Your task
Could you set down exactly the lines of the data below, starting at the one that holds "(R208, R466). -/" and ending at the one that holds "if n ≤ 5 then", both included, and only those?

Excerpted data section start

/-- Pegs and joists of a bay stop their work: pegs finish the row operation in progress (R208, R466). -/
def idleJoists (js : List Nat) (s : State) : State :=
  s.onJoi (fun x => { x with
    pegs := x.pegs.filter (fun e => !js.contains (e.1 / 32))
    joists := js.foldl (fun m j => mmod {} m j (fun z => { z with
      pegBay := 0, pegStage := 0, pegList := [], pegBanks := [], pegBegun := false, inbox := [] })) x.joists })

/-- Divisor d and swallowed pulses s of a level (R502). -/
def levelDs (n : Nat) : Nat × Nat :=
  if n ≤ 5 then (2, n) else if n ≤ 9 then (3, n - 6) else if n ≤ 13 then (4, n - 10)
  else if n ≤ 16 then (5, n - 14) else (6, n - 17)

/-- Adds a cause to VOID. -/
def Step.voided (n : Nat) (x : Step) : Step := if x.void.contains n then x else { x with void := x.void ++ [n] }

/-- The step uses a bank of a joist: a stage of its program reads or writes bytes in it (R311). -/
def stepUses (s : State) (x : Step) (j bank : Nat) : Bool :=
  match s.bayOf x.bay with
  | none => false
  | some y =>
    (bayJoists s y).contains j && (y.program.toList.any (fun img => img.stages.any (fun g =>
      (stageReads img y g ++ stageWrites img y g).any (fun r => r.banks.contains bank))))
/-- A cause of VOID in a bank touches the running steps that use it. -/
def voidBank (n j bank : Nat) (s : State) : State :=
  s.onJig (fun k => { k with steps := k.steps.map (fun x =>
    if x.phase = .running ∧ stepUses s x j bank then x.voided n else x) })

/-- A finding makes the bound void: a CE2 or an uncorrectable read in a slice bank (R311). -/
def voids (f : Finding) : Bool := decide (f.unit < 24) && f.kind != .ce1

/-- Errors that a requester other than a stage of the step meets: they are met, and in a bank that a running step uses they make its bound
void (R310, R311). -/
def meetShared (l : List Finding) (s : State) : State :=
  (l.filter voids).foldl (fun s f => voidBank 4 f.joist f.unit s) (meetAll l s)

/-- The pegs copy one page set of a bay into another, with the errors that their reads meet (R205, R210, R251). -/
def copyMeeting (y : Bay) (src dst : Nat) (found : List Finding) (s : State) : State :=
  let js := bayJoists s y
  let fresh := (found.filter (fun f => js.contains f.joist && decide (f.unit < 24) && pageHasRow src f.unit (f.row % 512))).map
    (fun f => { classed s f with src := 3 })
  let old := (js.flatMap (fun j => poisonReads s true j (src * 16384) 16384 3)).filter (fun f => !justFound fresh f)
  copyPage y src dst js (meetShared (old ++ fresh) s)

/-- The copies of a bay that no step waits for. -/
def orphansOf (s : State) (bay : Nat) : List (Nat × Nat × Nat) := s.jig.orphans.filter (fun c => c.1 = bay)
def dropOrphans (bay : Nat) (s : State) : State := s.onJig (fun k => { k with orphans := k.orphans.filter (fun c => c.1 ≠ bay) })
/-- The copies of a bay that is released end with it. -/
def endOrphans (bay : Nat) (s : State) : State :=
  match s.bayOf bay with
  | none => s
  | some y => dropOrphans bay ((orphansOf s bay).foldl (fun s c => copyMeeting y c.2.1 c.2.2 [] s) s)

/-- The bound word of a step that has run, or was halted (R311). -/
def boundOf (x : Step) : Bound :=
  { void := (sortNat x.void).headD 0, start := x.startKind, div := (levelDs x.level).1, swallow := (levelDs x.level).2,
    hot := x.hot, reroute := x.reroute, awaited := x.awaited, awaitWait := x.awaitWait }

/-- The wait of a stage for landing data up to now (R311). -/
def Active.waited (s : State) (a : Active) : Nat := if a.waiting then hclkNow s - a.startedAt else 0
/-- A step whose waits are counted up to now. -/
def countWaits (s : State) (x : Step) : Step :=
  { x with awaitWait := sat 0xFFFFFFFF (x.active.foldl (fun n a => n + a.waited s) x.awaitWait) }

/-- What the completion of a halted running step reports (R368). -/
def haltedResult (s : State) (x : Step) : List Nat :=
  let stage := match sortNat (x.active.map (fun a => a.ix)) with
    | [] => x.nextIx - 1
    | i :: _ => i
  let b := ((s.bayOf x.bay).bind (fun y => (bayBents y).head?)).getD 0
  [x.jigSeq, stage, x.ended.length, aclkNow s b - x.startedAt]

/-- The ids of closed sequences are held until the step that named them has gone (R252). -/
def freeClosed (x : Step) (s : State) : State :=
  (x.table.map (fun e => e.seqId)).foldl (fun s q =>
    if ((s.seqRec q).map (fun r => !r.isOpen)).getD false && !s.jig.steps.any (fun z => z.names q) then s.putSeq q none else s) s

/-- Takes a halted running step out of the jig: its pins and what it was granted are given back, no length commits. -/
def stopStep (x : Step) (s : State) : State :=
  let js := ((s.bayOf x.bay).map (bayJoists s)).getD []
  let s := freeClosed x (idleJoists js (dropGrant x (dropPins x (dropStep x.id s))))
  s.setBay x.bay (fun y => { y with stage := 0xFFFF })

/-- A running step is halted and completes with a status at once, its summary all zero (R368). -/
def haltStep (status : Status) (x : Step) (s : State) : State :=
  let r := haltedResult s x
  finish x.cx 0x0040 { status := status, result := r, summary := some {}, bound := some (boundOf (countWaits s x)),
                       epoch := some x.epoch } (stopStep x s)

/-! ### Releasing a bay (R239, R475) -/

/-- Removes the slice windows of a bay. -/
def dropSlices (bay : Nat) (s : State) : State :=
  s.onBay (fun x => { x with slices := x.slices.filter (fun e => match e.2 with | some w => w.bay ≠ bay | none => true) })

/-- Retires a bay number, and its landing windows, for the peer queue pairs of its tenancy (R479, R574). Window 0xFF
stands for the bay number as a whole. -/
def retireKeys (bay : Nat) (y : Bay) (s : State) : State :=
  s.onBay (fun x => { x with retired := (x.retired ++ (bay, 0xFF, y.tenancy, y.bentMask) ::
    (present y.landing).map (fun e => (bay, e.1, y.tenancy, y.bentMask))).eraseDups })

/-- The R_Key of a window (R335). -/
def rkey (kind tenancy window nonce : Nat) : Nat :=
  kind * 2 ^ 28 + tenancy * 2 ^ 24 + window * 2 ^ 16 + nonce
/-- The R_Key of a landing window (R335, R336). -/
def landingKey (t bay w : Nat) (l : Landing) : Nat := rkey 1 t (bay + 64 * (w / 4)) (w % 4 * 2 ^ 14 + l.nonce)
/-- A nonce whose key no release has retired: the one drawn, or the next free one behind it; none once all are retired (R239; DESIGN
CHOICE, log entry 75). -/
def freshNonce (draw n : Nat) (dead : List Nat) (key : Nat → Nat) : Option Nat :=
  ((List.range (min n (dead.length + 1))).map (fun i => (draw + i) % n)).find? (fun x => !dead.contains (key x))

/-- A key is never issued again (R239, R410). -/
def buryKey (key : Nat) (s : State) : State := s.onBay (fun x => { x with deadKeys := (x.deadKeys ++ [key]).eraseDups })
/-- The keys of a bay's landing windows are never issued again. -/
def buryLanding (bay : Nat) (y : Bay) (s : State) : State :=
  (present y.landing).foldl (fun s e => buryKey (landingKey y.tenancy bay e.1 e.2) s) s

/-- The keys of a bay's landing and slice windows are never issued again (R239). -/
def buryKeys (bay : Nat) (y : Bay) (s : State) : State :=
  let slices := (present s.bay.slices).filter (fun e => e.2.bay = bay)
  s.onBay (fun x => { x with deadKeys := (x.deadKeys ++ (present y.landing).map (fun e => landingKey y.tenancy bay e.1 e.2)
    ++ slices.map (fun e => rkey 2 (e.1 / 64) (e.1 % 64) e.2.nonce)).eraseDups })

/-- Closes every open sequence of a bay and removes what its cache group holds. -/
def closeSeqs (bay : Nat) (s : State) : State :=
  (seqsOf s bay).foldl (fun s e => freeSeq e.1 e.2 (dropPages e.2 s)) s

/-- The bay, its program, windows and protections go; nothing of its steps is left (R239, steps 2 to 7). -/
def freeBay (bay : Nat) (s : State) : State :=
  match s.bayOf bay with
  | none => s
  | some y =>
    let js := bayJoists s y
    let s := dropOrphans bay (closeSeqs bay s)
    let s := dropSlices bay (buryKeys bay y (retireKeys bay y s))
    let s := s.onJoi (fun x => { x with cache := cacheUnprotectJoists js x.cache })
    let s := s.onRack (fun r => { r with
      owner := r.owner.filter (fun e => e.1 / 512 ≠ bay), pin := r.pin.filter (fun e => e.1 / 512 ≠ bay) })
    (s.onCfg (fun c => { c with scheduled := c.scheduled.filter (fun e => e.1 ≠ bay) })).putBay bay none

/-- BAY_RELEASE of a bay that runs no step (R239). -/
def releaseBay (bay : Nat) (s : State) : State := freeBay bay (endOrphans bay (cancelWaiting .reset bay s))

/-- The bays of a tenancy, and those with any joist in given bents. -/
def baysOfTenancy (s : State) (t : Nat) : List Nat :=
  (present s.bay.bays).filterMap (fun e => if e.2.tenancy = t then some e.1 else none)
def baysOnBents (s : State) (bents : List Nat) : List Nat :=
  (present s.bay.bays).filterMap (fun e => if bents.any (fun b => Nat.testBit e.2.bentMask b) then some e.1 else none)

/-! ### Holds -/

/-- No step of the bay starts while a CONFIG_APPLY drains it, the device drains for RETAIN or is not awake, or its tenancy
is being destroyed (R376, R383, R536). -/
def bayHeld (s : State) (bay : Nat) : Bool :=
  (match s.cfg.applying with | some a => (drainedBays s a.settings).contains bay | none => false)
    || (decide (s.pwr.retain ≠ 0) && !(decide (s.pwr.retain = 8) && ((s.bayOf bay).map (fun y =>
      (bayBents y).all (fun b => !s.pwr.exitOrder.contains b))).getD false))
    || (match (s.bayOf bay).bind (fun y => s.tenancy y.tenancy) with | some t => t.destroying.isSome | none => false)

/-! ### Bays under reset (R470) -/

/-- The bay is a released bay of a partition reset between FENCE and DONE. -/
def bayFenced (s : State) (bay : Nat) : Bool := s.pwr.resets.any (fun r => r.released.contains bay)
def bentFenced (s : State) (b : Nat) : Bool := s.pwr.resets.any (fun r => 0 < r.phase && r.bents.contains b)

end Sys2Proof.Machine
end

Excerpted data section end
Excerpted data section start

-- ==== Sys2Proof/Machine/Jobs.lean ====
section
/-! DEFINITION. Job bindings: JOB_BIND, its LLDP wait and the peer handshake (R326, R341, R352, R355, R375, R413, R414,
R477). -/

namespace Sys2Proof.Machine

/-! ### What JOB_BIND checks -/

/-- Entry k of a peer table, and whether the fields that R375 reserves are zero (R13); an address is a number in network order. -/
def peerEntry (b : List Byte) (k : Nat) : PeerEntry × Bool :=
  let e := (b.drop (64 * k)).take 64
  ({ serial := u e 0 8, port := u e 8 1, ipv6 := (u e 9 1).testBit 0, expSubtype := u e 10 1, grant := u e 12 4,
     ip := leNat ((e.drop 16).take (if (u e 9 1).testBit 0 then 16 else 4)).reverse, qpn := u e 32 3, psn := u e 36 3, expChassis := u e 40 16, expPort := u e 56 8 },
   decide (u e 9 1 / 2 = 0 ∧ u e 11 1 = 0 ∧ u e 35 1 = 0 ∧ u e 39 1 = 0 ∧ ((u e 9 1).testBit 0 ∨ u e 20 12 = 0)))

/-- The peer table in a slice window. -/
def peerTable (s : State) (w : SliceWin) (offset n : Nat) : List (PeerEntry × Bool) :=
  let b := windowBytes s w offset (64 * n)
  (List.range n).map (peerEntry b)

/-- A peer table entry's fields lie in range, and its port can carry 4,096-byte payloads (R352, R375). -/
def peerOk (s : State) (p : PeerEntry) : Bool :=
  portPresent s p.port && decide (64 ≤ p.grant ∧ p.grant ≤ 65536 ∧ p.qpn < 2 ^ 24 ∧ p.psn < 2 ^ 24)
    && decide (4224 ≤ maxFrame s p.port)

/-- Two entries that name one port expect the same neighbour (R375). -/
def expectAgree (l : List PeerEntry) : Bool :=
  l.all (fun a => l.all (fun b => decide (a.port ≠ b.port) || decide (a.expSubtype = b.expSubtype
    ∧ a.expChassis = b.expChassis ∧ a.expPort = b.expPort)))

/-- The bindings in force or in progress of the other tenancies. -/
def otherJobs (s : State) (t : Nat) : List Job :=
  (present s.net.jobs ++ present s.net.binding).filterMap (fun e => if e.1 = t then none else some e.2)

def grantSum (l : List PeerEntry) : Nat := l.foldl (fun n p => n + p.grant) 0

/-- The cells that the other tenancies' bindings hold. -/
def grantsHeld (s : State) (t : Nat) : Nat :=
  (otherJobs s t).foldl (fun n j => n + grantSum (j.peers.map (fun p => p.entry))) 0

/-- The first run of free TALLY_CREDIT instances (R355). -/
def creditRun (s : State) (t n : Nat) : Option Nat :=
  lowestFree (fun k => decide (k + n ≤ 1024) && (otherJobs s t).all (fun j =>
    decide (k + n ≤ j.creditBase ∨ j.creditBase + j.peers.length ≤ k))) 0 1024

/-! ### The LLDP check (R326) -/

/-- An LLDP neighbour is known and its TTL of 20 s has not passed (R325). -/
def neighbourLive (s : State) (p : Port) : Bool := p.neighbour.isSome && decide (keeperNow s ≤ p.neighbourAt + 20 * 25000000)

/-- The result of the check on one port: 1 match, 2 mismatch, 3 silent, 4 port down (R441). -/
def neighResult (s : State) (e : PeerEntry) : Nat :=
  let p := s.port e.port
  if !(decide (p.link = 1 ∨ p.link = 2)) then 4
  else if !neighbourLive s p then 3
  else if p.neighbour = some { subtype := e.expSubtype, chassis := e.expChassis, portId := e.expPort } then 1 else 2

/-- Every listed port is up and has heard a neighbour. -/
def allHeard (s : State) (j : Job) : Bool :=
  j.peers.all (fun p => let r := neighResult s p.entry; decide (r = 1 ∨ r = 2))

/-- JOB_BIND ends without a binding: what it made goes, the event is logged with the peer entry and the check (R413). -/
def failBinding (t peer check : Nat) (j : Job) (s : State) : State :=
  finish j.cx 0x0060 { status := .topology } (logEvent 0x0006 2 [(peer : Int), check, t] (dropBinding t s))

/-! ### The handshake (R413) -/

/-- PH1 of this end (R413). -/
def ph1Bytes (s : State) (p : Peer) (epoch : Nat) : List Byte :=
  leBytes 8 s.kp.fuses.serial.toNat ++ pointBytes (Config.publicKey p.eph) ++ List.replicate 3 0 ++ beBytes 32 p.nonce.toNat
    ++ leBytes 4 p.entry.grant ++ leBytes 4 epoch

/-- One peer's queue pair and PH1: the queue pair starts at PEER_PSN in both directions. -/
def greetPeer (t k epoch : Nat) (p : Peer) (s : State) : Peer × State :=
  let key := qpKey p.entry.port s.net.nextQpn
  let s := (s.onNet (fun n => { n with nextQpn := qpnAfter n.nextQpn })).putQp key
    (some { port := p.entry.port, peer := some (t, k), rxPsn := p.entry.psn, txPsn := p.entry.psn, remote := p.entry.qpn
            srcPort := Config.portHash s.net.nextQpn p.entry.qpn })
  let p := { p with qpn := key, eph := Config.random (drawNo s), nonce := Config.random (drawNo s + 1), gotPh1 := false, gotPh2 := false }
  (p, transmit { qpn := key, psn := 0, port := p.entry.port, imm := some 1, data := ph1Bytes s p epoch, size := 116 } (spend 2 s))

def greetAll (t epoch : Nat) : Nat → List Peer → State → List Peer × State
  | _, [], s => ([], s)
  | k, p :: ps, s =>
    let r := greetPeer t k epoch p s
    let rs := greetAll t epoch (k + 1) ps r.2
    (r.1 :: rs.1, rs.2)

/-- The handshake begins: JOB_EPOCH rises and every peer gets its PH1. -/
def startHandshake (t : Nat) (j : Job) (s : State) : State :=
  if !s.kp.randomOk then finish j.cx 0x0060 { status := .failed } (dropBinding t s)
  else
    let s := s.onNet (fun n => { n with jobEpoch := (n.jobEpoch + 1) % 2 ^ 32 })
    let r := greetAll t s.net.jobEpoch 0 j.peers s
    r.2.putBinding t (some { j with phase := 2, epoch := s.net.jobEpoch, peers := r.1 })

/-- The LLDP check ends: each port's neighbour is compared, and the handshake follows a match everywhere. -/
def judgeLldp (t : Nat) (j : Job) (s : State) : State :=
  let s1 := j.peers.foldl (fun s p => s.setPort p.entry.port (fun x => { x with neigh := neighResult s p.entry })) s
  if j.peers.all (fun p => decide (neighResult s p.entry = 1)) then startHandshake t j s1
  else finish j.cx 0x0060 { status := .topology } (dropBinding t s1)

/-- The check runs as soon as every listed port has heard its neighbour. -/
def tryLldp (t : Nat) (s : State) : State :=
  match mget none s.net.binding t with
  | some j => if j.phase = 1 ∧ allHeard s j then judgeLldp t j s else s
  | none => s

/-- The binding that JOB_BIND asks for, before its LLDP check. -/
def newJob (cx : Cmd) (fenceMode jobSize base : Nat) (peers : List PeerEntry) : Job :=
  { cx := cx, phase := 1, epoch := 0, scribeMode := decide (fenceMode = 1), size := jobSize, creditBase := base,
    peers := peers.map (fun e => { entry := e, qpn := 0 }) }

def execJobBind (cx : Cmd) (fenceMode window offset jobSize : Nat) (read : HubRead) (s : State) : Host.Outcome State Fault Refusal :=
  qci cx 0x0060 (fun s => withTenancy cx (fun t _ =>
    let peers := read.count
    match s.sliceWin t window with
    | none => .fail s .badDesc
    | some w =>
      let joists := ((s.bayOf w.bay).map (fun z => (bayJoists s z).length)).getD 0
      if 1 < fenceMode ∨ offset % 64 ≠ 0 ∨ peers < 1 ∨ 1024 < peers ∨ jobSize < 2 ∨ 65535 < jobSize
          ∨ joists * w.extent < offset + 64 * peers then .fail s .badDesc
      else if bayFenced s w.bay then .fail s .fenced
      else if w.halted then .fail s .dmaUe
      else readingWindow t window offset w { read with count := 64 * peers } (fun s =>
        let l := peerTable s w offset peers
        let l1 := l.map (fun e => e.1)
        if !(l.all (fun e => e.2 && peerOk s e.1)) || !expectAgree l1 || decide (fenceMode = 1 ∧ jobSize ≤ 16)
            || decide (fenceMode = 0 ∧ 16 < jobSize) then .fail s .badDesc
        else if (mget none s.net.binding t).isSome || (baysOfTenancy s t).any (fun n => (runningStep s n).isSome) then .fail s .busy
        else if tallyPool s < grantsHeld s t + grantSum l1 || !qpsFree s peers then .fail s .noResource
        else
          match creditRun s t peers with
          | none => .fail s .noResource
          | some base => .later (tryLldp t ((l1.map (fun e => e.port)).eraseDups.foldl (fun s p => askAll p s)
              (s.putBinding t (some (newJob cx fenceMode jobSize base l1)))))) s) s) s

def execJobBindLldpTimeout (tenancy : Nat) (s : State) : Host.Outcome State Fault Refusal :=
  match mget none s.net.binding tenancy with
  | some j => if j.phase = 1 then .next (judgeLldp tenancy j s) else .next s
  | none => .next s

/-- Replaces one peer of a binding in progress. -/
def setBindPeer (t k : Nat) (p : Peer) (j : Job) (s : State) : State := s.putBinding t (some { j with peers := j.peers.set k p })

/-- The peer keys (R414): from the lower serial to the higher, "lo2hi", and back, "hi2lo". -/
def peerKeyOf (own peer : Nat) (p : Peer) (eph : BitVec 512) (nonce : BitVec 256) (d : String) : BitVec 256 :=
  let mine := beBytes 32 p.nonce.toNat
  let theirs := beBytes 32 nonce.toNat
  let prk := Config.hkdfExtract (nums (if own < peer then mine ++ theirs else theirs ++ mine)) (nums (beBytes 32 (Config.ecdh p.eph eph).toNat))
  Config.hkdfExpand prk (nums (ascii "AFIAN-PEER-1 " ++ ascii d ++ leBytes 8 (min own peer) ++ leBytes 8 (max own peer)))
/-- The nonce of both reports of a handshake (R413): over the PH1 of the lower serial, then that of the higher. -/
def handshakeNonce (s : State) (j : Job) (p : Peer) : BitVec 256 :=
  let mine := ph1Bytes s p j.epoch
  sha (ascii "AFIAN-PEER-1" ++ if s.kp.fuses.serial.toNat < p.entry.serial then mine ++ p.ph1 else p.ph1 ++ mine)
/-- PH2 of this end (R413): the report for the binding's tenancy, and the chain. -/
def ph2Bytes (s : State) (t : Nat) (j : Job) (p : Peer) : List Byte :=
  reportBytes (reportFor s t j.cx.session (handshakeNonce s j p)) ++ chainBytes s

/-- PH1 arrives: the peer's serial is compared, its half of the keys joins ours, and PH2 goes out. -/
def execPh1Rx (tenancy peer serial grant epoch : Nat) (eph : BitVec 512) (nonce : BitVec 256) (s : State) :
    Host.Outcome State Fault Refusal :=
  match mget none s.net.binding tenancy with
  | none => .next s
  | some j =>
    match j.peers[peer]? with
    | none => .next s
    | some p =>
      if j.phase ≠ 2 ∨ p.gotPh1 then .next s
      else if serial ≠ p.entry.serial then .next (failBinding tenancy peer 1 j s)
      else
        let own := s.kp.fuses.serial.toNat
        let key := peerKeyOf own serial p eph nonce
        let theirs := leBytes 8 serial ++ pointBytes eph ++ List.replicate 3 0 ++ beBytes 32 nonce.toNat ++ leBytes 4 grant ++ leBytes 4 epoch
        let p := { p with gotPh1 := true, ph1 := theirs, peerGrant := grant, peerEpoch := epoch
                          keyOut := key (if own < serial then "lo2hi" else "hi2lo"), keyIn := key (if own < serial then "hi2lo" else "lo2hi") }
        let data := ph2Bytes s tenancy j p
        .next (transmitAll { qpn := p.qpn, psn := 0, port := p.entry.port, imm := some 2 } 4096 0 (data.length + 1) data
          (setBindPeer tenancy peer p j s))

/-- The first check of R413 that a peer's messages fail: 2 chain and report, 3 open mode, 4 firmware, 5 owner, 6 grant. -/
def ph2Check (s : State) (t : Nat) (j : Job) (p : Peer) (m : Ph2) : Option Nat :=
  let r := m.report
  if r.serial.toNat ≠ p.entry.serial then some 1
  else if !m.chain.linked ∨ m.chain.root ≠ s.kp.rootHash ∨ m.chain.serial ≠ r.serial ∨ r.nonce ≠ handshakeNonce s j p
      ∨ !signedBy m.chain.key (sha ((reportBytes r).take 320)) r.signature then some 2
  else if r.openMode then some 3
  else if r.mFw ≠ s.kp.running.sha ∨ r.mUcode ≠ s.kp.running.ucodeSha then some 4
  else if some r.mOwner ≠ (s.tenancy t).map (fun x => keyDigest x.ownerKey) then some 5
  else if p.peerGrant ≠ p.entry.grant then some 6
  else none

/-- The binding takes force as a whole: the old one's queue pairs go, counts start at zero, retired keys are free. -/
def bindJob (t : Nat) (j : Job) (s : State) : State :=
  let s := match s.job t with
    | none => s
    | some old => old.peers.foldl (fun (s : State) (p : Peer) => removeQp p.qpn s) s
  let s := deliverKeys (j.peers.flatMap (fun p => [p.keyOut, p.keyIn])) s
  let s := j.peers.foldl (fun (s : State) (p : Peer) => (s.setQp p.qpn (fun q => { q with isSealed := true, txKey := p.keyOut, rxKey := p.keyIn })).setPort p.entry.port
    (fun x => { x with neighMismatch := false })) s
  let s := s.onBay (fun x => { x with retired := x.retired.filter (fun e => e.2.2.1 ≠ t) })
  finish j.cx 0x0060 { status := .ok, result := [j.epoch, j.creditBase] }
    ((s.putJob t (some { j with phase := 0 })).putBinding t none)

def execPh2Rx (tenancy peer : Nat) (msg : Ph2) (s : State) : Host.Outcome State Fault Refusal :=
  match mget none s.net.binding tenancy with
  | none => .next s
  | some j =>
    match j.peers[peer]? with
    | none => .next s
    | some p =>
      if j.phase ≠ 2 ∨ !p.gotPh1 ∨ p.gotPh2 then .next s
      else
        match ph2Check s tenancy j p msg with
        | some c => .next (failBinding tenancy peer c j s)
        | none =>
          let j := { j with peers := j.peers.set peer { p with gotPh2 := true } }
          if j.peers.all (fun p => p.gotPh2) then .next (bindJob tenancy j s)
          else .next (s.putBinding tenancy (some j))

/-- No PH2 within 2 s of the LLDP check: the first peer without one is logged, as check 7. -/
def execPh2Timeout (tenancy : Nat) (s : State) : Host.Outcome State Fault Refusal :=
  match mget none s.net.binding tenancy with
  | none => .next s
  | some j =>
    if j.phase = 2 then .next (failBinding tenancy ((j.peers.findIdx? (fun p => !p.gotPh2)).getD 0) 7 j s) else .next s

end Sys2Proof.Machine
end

Excerpted data section end

Result
/-- Pegs and joists of a bay stop their work: pegs finish the row operation in progress (R208, R466). -/
def idleJoists (js : List Nat) (s : State) : State :=
  s.onJoi (fun x => { x with
    pegs := x.pegs.filter (fun e => !js.contains (e.1 / 32))
    joists := js.foldl (fun m j => mmod {} m j (fun z => { z with
      pegBay := 0, pegStage := 0, pegList := [], pegBanks := [], pegBegun := false, inbox := [] })) x.joists })

/-- Divisor d and swallowed pulses s of a level (R502). -/
def levelDs (n : Nat) : Nat × Nat :=
  if n ≤ 5 then (2, n) else if n ≤ 9 then (3, n - 6) else if n ≤ 13 then (4, n - 10)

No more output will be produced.